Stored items
####
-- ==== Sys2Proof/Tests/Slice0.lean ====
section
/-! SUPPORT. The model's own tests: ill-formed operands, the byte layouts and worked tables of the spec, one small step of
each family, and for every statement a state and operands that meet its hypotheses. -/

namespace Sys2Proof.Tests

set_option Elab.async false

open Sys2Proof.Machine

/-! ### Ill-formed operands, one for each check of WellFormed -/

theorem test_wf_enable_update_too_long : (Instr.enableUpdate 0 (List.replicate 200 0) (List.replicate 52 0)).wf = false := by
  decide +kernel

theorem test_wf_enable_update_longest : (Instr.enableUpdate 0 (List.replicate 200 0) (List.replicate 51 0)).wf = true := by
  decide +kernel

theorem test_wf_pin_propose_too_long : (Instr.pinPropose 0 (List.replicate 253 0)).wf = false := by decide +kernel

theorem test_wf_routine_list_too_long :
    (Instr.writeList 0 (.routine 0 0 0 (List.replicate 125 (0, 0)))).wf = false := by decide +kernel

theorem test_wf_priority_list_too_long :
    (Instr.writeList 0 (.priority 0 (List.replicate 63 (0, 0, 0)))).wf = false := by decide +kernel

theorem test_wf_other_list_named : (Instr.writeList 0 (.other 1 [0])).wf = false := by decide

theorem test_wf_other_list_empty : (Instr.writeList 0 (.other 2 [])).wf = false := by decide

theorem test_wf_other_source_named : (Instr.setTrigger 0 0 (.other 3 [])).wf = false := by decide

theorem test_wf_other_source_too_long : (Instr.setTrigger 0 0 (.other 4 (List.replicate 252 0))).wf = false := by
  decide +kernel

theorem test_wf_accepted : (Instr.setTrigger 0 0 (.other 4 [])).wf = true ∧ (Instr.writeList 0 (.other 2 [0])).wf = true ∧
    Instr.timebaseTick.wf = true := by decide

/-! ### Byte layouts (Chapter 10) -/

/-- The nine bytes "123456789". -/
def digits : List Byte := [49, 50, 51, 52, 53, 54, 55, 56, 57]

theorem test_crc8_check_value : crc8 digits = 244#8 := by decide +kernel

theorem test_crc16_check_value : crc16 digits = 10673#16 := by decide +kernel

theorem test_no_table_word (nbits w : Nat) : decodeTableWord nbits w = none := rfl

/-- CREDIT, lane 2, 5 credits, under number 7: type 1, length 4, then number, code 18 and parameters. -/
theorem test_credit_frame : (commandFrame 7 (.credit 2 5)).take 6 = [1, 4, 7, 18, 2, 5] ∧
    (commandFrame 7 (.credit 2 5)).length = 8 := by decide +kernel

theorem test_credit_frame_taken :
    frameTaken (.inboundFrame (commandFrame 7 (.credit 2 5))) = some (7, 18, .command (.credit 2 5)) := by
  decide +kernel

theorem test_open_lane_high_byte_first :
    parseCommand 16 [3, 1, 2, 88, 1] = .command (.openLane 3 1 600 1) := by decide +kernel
####
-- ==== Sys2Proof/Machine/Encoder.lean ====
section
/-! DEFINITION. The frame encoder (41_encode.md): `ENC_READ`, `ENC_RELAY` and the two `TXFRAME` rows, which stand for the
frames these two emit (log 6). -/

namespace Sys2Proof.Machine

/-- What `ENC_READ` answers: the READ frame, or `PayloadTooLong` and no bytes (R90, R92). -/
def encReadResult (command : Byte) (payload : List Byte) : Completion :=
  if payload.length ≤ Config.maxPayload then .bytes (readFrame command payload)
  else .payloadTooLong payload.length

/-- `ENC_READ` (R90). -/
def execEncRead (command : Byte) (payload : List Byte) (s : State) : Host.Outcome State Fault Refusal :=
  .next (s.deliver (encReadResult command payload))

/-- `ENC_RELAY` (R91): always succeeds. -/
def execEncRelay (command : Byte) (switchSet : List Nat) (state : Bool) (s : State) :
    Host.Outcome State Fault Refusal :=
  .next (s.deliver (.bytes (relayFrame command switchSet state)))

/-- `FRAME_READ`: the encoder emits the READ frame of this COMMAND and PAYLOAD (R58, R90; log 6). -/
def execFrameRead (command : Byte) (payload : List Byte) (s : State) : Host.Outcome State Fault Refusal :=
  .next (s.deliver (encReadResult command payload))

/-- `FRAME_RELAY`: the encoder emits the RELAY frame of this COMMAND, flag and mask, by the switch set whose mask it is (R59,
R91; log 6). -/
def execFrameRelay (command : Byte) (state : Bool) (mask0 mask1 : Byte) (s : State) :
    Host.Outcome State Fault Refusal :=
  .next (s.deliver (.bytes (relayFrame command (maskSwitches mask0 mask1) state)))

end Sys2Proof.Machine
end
####
### PROMPT
Please go through the data above and copy each line containing the word "formed".

### ANSWER TO THIS EXERCISE
/-! SUPPORT. The model's own tests: ill-formed operands, the byte layouts and worked tables of the spec, one small step of
/-! ### Ill-formed operands, one for each check of WellFormed -/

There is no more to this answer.